[Data extracts — start]
-- ==== Sys2Proof/Machine/Boot.lean ====
section
/-! DEFINITION. Supplies, reset pins, cold start, failed starts, Understudy mode and warm reset (R489, R492 to
R507, R562 to R574). -/
namespace Sys2Proof.Machine

/-! ### What a reset leaves (Table 15.1) -/

/-- A domain after a cold reset: its test results, fence and fence counters stay (R492, R550); a test that was
under way is gone. -/
def coldDom (x : Dom) : Dom :=
  { Dom.reset with
    test := if x.test = 3 then 0 else x.test, slices := x.slices, fenced := x.fenced, tests := x.tests
    failed := x.failed, abandoned := x.abandoned, endAt := x.endAt, fenceRd := x.fenceRd, fenceWr := x.fenceWr }

/-- Power after a cold reset: the counters of R490 and the domain records stay. DESIGN CHOICE [4]. DEDUCED [147]. -/
def coldPower (p : Power) : Power :=
  { Power.reset with
    doms := p.doms.map coldDom, brownouts := p.brownouts, entries := p.entries, returns := p.returns
    replayed := p.replayed, resampled := p.resampled, refused := p.refused, aborted := p.aborted
    parksRefused := p.parksRefused, actPower := p.actPower, actThermal := p.actThermal, actTrip := p.actTrip
    wakes := p.wakes, log := p.log, polDefault := p.polDefault }

/-- The levels of the supplies, pins and clock, what flash holds, and the straps last given: no reset changes
them. -/
def keepPins (b z : Boot) : Boot :=
  { z with
    vaux := b.vaux, mainPg := b.mainPg, mainEn := b.mainEn, mainEnAt := 0, resetLow := b.resetLow
    perstLow := b.perstLow, clkLost := b.clkLost, straps := b.straps, qspiBoot := b.qspiBoot
    qspiFallback := b.qspiFallback, qspiUcal := b.qspiUcal }

/-- The start sequencer after a cold reset: the ghost-light records stay. -/
def coldBoot (b : Boot) : Boot :=
  { keepPins b Boot.reset with
    fsc := b.fsc, fscBad := b.fscBad, lastReason := b.lastReason, usReason := b.usReason, bank := b.bank
    ucal := b.ucal, ucalApplied := b.ucalApplied, lastReset := b.lastReset, readyMs := b.readyMs, bootLog := b.bootLog
    bootLost := b.bootLost, cntResets := b.cntResets, cntFailed := b.cntFailed, cntFences := b.cntFences
    cntRecasts := b.cntRecasts, cntFallbacks := b.cntFallbacks, cntForward := b.cntForward, cntBack := b.cntBack }

/-- One-time-programmable memory, which no reset changes. -/
def keepOtp (x z : Security) : Security :=
  { z with
    base := x.base, floor := x.floor, erased := x.erased, identity := x.identity, pubKey := x.pubKey
    authority := x.authority, fwDigest := x.fwDigest, serial := x.serial, macBase := x.macBase }

/-- The security block after a cold reset: the ghost-light flag, policy, alarm count and latched alarms stay
(R517, R532, R534). DEDUCED [150]. -/
def coldSec (x : Security) : Security :=
  { keepOtp x Security.reset with
    service := x.service, policy := x.policy, alarms := x.alarms, lastSensor := x.lastSensor
    lastAction := x.lastAction, latched := x.latched }

/-- Counts a reset by its type (Table 15.11). -/
def countReset (ty : Nat) (s : State) : State :=
  { s with boot.cntResets := s.boot.cntResets.modify ty fun n => sat32 n 1 }

/-- A reset with everything at its reset value but the block's own records (the queue, the outputs, the free
values drawn), one-time-programmable memory, flash and pin levels: a power-on reset (R492).
 DEDUCED [143]. DEDUCED [145]. -/
def powerReset (s : State) : State :=
  let z := State.reset
  let s' := { z with pending := s.pending, out := s.out, fresh := s.fresh
                     boot := keepPins s.boot z.boot, sec := keepOtp s.sec z.sec }
  let s' := policyReset s'
  { s' with sec := { s'.sec with port := portByState (lifecycle s') } }

/-- A cold reset (R492): beyond what a power-on reset leaves, the ghost-light records stay.
 DEDUCED [143]. DEDUCED [148]. -/
def coldReset (s : State) : State :=
  let z := powerReset s
  let s' := { z with
    pwr := coldPower s.pwr, boot := coldBoot s.boot, sec := coldSec s.sec
    mem := { z.mem with failUe := s.mem.failUe, failUeSeq := s.mem.failUeSeq, failCm := s.mem.failCm, failCmSeq := s.mem.failCmSeq }
    cb := { z.cb with failCount := s.cb.failCount, failTime := s.cb.failTime, failOpcode := s.cb.failOpcode }
    sb := { s.sb with temp := z.sb.temp, power := z.sb.power, level := 0, mirrorAt := 0 } }
  let s' := { s' with sec := { s'.sec with port := portByState (lifecycle s') }, boot.cause := 1 }
  emit (.vid 200) (countReset 1 s')

/-- Holds the K9 in a reset until its cause is gone. -/
def hold (s : State) : State := { s with boot.phase := if s.boot.mainPg then .held else .waitRails }

/-- The image of a bank (Table 17.4 `BANK`). DESIGN CHOICE [7]. -/
def bankImage (bank : Nat) (s : State) : Option Image :=
  match bank with
  | 0 => s.boot.qspiBoot
  | 1 => s.boot.qspiFallback
  | 2 => s.boot.sramImage
  | _ => none

/-- Whether a bank's image passes R523. -/
def bankOk (bank : Nat) (s : State) : Bool := (bankImage bank s).any fun i => checkImage i.bytes s == 0

/-- Entry into Understudy mode (R27, R501). DEDUCED [156]. -/
def enterUnderstudy (reason : Nat) (s : State) : State :=
  pushBoot s.boot.cause reason 3 { setServer 1 s with
    boot := { s.boot with phase := .understudy, usReason := reason, bank := 3, imageAt := none }
    link := { s.link with gen := min s.link.gen 1, width := min s.link.width 1 } }

/-- The service flag of a start (R517): one that mismatches is cleared. DEDUCED [157]. -/
def serviceFix (s : State) : State :=
  if s.sec.service.ok then s else
    mismatch 7 0 0x20000 (0, 0x20000) 0 { s with sec := { s.sec with service := Comp.of 0 } }

/-- Alarms latched in S3 when the reset fell: they are recorded and an erasure is made; a halt would end at this
cold reset (R532, R533). DEDUCED [149]. -/
def latchedAtStart (s : State) : State :=
  s.sec.latched.foldl (fun s (x : Nat × Nat) =>
    let a := policyAction s.sec.policy.n x.1
    let s := recordAlarm x.1 a x.2 s
    if a = 3 then eraseKeys s else s) { s with sec := { s.sec with latched := [] } }

/-- The boot source: 2 is taken as 3 (Table 18.9). DEDUCED [138]. -/
def bootSrc (s : State) : Nat := if s.boot.straps.bootSrc = 2 then 3 else s.boot.straps.bootSrc
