/-- Level choices, the hardware backstop, the trip, idle parking, returns and self-tests. LEVEL_CHOICE_TICK, 10 ms
after the last, on a ready device first gives an unusable limit its default and takes the readings; unless the
hardware holds the level (log entry 126): below the junction limit the level becomes the fastest that
fits (P7 if none; log entry 123), and past SLOWEST event 0x0B01 is raised when that is news; at or above
the limit it goes one level slower, or to the one that fits if slower still. POWER_BACKSTOP_TICK, 1 ms after the
last, forces one step at 5 degrees above the junction limit (log entry 124), and otherwise the sixth
consecutive millisecond above 1.10 times the cap is the first that is forced (log entry 125), each further
one until the power is below the cap, the tenth below it in a row releases. THERMAL_TRIP at 115 degrees trips
and raises the temperature alarm. DOMAIN_IDLE_PARK parks an idle domain in mode 0, else changes nothing.
DOMAIN_RETURN_DONE powers a returning domain after its delay, its pads released unless HOLD. SELFTEST_SLICE_DONE
abandons a test that work waits for, goes to the next slice, or judges the finished test. Cites: R461, R463,
R464, R467, R469, R470, R473, R474, R512, R513, R514. -/
def Obligations.PowerEventsComplete : Prop :=
  (∀ (powerMw : Nat) (tj : Int) (s : State),
    (ready s = false ∨ s.time.mono < s.pwr.choiceAt + 10 * msT → exec (.levelChoiceTick powerMw tj) s = .next (settle s))
    ∧ (ready s = true → s.pwr.choiceAt + 10 * msT ≤ s.time.mono →
      let f := limFix s
      let s1 : State := { f with pwr := { f.pwr with power := powerMw, temp := tj, choiceAt := f.time.mono } }
      let l := ((List.range 8).find? fun l => decide (s1.pwr.fastest ≤ l)
        && decide (powerMw * levelPower l ≤ 95 * s1.pwr.cap.n * levelPower s1.pwr.level)).getD 7
      (levelForced s1 = true → exec (.levelChoiceTick powerMw tj) s = .next (settle s1))
      ∧ (levelForced s1 = false → (s1.pwr.tj.n : Int) * 10 ≤ tj →
        exec (.levelChoiceTick powerMw tj) s = .next (settle (setLevel (max (min 7 (s1.pwr.level + 1)) l) s1)))
      ∧ (levelForced s1 = false → tj < (s1.pwr.tj.n : Int) * 10 →
        let below := decide (s1.pwr.slowest < l)
        let s2 := setLevel l { s1 with pwr := { s1.pwr with belowFloor := below } }
        exec (.levelChoiceTick powerMw tj) s = .next (settle (
          if below && (!s1.pwr.belowFloor || l != s1.pwr.level) then raise 0x0B01 (l + sat16 (powerMw / 100) * 256) none s2 else s2)))))
  ∧ (∀ (powerMw : Nat) (tj : Int) (s : State),
    (backstopLive s = false ∨ s.time.mono < s.pwr.stopAt + msT → exec (.powerBackstopTick powerMw tj) s = .next (settle s))
    ∧ (backstopLive s = true → s.pwr.stopAt + msT ≤ s.time.mono →
    let f := limFix { s with pwr := { s.pwr with temp := tj, stopAt := s.time.mono } }
    let above := if f.pwr.cap.n * 100 * 11 < powerMw * 10 then f.pwr.overMs + 1 else 0
    let hot := decide (((f.pwr.tj.n : Int) + 5) * 10 ≤ tj)
    let s0 := if f.pwr.trip && decide (tj < 1000) then emit (.pin "THERMTRIP_N" true) { f with pwr := { f.pwr with trip := false } } else f
    let s1 := if hot then forceSlower 1 { s0 with pwr := { s0.pwr with thermal := true } } else { s0 with pwr := { s0.pwr with thermal := false } }
    let s2 := { s1 with pwr := { s1.pwr with overMs := min above 6 } }
    let whole (t : State) : State := if hot || s0.pwr.trip then t else { t with pwr := { t.pwr with eighths := 0 } }
    (f.pwr.backstop = false → above < 6 → exec (.powerBackstopTick powerMw tj) s = .next (settle (whole s2)))
    ∧ (f.pwr.backstop = false → 6 ≤ above → exec (.powerBackstopTick powerMw tj) s
        = .next (settle (forceSlower 0 { s2 with pwr := { s2.pwr with backstop := true, underMs := 0 } })))
    ∧ (f.pwr.backstop = true → f.pwr.cap.n * 100 ≤ powerMw → exec (.powerBackstopTick powerMw tj) s
        = .next (settle (forceSlower 0 { s2 with pwr := { s2.pwr with underMs := 0 } })))
    ∧ (f.pwr.backstop = true → powerMw < f.pwr.cap.n * 100 → f.pwr.underMs < 9 → exec (.powerBackstopTick powerMw tj) s
        = .next (settle { s2 with pwr := { s2.pwr with underMs := f.pwr.underMs + 1 } }))
    ∧ (f.pwr.backstop = true → powerMw < f.pwr.cap.n * 100 → 9 ≤ f.pwr.underMs → exec (.powerBackstopTick powerMw tj) s
        = .next (settle (whole { s2 with pwr := { s2.pwr with backstop := false, underMs := 0 } })))))
  ∧ (∀ (tj : Int) (s : State),
    (backstopLive s = true → s.pwr.trip = false → 1150 ≤ tj →
      exec (.thermalTrip tj) s = .next (settle (alarm 3 (codeOf 16 tj) (thermTrip { s with pwr := { s.pwr with temp := tj } }))))
    ∧ (backstopLive s = false ∨ s.pwr.trip = true ∨ tj < 1150 → exec (.thermalTrip tj) s = .next s))
  ∧ (∀ (d : Nat) (s : State), d < 96 →
    (ready s = true → domOn d s = true → (getDom d s).mode = 0 → domWork d s = none →
      ((getDom d s).idleAt + (getDom d s).idleMs * msT ≤ s.time.mono → exec (.domainIdlePark d) s = .next (parkDom d none s))
      ∧ (s.time.mono < (getDom d s).idleAt + (getDom d s).idleMs * msT → exec (.domainIdlePark d) s = .next s))
    ∧ (ready s = false ∨ domOn d s = false ∨ (getDom d s).mode ≠ 0 ∨ domWork d s ≠ none → exec (.domainIdlePark d) s = .next s)
    ∧ ((getDom d s).returning = true → (getDom d s).backAt ≤ s.time.mono → (getDom d s).run = none → (d < 64 → domOn (64 + d / 4) s = true) →
      let s1 := updDom d (fun x => { x with on := true, returning := false, idleAt := s.time.mono }) s
      exec (.domainReturnDone d) s = .next (settle (if (getDom d s).hold then s1 else releasePads d s1)))
    ∧ ((getDom d s).returning = false ∨ s.time.mono < (getDom d s).backAt ∨ (getDom d s).run ≠ none →
      exec (.domainReturnDone d) s = .next (settle s))
    ∧ ((getDom d s).run = none → ∀ bad, exec (.selftestSliceDone d bad) s = .next s)
    ∧ (∀ bad t, (getDom d s).run = some t →
      let found := t.bad ||| bad
      let s1 := updDom d (fun x => { x with run := none, slices := t.slice + 1, tests := sat32 x.tests 1 }) s
      ((getDom d s).returning = true ∨ t.abandon = true → exec (.selftestSliceDone d bad) s
        = .next (settle (endTestReq t.req stAborted 0 (updDom d (fun x => { x with
            run := none, test := 0, slices := t.slice + 1, abandoned := sat32 x.abandoned 1, endAt := s.time.now }) s))))
      ∧ ((getDom d s).returning = false → t.abandon = false → t.slice + 1 < testSlices d → exec (.selftestSliceDone d bad) s
        = .next (updDom d (fun x => { x with run := some { t with slice := t.slice + 1, bad := found } }) s))
      ∧ ((getDom d s).returning = false → t.abandon = false → testSlices d ≤ t.slice + 1 → found = 0 → t.req = none → (getDom d s).fenced ≠ 0 →
        exec (.selftestSliceDone d bad) s = .next (settle (updDom d (fun x => { x with test := 1, endAt := s.time.now }) s1)))
      ∧ ((getDom d s).returning = false → t.abandon = false → testSlices d ≤ t.slice + 1 → (found ≠ 0 ∨ t.req ≠ none ∨ (getDom d s).fenced = 0) →
        exec (.selftestSliceDone d bad) s = .next (settle (endTestReq t.req stOk (if found = 0 then 0 else 1)
          (judgeTest d (if t.req.isSome then found else found ||| (getDom d s).fenced) s1))))))

/-- Entries go on, are aborted or reach their state; wakes start or are latched; returns end; the link trains.
SLEEP_ENTRY_GATED, once no self-test runs: an entry into S1 or S4 posts its completion and is reached (S4
switches the main supplies off), one into S2 or S3 gates the port domains, posts its completion and waits for
the link. PME_TURN_OFF in that wait answers, takes the link to L2 and reaches the state or, by the free value
(log entries 178, 176), aborts at step 7. ENTRY_LINK_TIMEOUT past LINK_WAIT_MS and
DOMAIN_GATE_TIMEOUT of a domain being gated abort the entry. The four wake rows, where the ghost-light domain
lives, are the wake of their source: sideband 0 (acknowledged always), WAKE_N 1 unless the K9 drives it, GPIO n
4+n on its edge; a pulse on a pin below its filter width does nothing, one of its width acts, one between by a
free value (log entry 209). RETURN_COMPLETE after the return's delays with its rails and a good copy of the
measurements ends the return. BROWN_OUT in S3's low-power mode is counted and latched for the security block.
PCIE_LINK_TRAINED on a live device brings the link up and releases WAKE_N, which WAKE_N_DRIVE_EXPIRY does after
1 s. Cites: R20, R475, R477, R479, R480, R481, R482, R484, R485, R486, R488, R555. -/
def Obligations.SleepEventsComplete : Prop :=
  (∀ (e : Sleep) (s : State), s.pwr.sleep = some e → s.pwr.state = 0 →
    (e.step < 4 → s.pwr.doms.any (·.run.isSome) = false →
      (e.target = 1 → exec .sleepEntryGated s = .next (settle (replayLatch (reachState 1 3 (entryDone e s)))))
      ∧ (e.target = 4 → exec .sleepEntryGated s = .next (settle (enterS4 (entryDone e s))))
      ∧ (e.target ≠ 1 → e.target ≠ 4 →
        let s1 := entryDone e (gatePorts s)
        exec .sleepEntryGated s = .next (settle { s1 with pwr := { s1.pwr with
          sleep := some { e with step := 4, req := none, at' := s1.time.mono } } })))
    ∧ (e.step = 4 → e.at' + e.linkWaitMs * msT ≤ s.time.mono →
      exec .entryLinkTimeout s = .next (settle (abortLate (refFw 5) s)))
    ∧ (e.step = 4 →
      let w := draw (linkToL2 s)
      (w.1 % 3 = 1 → exec .pmeTurnOff s = .next (settle (abortLate (refFw 6)
        { w.2 with pwr := { w.2.pwr with sleep := some { e with step := 6 } } })))
      ∧ (w.1 % 3 ≠ 1 → w.1 % 3 = 0 ∨ e.target = 2 →
        let s1 := { w.2 with pwr := { w.2.pwr with sleep := some { e with step := if w.1 % 3 = 0 then 7 else 6 } } }
        let s2 := reachState e.target 7 { s1 with mem := { s1.mem with scrubPaused := true } }
        exec .pmeTurnOff s = .next (settle (replayLatch (if e.target = 3 then enterS3 s2 else s2))))
      ∧ (w.1 % 3 = 2 → e.target = 3 → exec .pmeTurnOff s = .next (settle (abortLate (refFw 7)
        { w.2 with pwr := { w.2.pwr with sleep := some { e with step := 6 } } }))))
    ∧ (∀ d, e.step < 4 → e.at' + msT ≤ s.time.mono →
      (d < 90 → (getDom d s).wakeUp = true → exec (.domainGateTimeout d) s
        = .next (settle (abortEntry 0x8B02 (refDom d) { s with pwr := { s.pwr with sleep := some { e with step := 1 } } })))
      ∧ (padDoms.contains d = true → 2 ≤ e.target → e.target ≠ 4 → domOn d s = true → exec (.domainGateTimeout d) s
        = .next (settle (abortEntry 0x8B02 (refDom d) { s with pwr := { s.pwr with sleep := some { e with step := 2 } } })))))
  ∧ (∀ (s : State), wakeLive s = true →
    (∀ ns, 2000 ≤ ns →
      (s.pwr.wakeDrive = none → exec (.wakeNEdge ns) s = .next (wake 1 false s))
      ∧ (∀ t, s.pwr.wakeDrive = some t → exec (.wakeNEdge ns) s = .next s)
      ∧ (∀ n rising, n < 4 → exec (.gpioWakeEdge n rising ns) s
          = .next (if s.pwr.gpioEdge.testBit n = rising then wake (4 + n) false s else s)))
    ∧ (∀ ns, ns < 1000 → exec (.wakeNEdge ns) s = .next s ∧ ∀ n rising, exec (.gpioWakeEdge n rising ns) s = .next s)
    ∧ (∀ ns, 1000 ≤ ns → ns < 2000 →
      let d := draw s
      (exec (.wakeNEdge ns) s = if d.1 % 2 = 0 then .next d.2 else exec (.wakeNEdge 2000) d.2)
      ∧ ∀ n rising, exec (.gpioWakeEdge n rising ns) s = if d.1 % 2 = 0 then .next d.2 else exec (.gpioWakeEdge n rising 2000) d.2)
    ∧ (exec (.sbWakeTransaction false) s = .next (wake 0 false s)
      ∧ exec (.sbWakeTransaction true) s = .next (wake 0 false (emit (.sideband 0xFF) s))))
  ∧ (∀ (src : Nat) (s : State), s.pwr.state ≠ 4 →
    (∀ x, s.pwr.returning = some x → s.pwr.armed.testBit src = true →
      wake src false s = { s with pwr := { s.pwr with wakes := s.pwr.wakes.modify src fun n => sat32 n 1 } })
    ∧ (s.pwr.returning = none → s.pwr.state = 0 → s.pwr.sleep ≠ none → s.pwr.armed.testBit src = true →
      wake src false s = { s with pwr := { s.pwr with
        pending := s.pwr.pending ||| 2 ^ src, latch := s.pwr.latch ||| 2 ^ src } })
    ∧ (s.pwr.returning = none → s.pwr.state ≠ 0 → s.pwr.armed.testBit src = true → entryTail s = false →
      wake src false s = startWake src 0 { s with pwr := { s.pwr with pending := s.pwr.pending ||| 2 ^ src } })
    ∧ (s.pwr.returning = none → s.pwr.state ≠ 0 ∨ s.pwr.sleep ≠ none → s.pwr.armed.testBit src = false → wake src false s = s))
  ∧ (∀ (left src flags : Nat) (s : State), s.pwr.returning = some (left, src, flags) → left ≠ 3 ∨ s.boot.mainPg = true →
    s.pwr.retAt ≤ s.time.mono →
    ((restoreM s).1 = true → exec .returnComplete s = .next (settle (endReturn left src flags (actLatched (restoreM s).2))))
    ∧ ((restoreM s).1 = false → exec .returnComplete s = .next (failStart 0x0C s)))
  ∧ (∀ (s : State),
    (s.pwr.state = 3 → s.pwr.regLow = true → exec .brownOut s = .next { s with
      pwr := { s.pwr with regLow := false, brownouts := sat32 s.pwr.brownouts 1, brownNow := s.pwr.brownNow + 1 }
      sec := { s.sec with latched := s.sec.latched ++ [(4, 0)] } })
    ∧ (∀ gen width, s.boot.phase = .running → s.boot.perstLow = false → s.pwr.returning ≠ none ∨ s.pwr.state ≤ 1 →
      1 ≤ gen → gen ≤ 5 → [1, 2, 4, 8].contains width = true →
      exec (.pcieLinkTrained gen width) s = .next (releaseWakeN { s with link := { s.link with up := true, gen, width } }))
    ∧ (∀ t, s.pwr.wakeDrive = some t → t + secT ≤ s.time.mono →
      exec .wakeNDriveExpiry s = .next (emit (.pin "WAKE_N" true) { s with pwr := { s.pwr with wakeDrive := none } })))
[Data extracts — finish]
Required work:
Take every line above that includes the string "emit" and return it.

Answer area:
  emit (.vid 200) (countReset 1 s')
    let s0 := if f.pwr.trip && decide (tj < 1000) then emit (.pin "THERMTRIP_N" true) { f with pwr := { f.pwr with trip := false } } else f
      ∧ exec (.sbWakeTransaction true) s = .next (wake 0 false (emit (.sideband 0xFF) s))))
      exec .wakeNDriveExpiry s = .next (emit (.pin "WAKE_N" true) { s with pwr := { s.pwr with wakeDrive := none } })))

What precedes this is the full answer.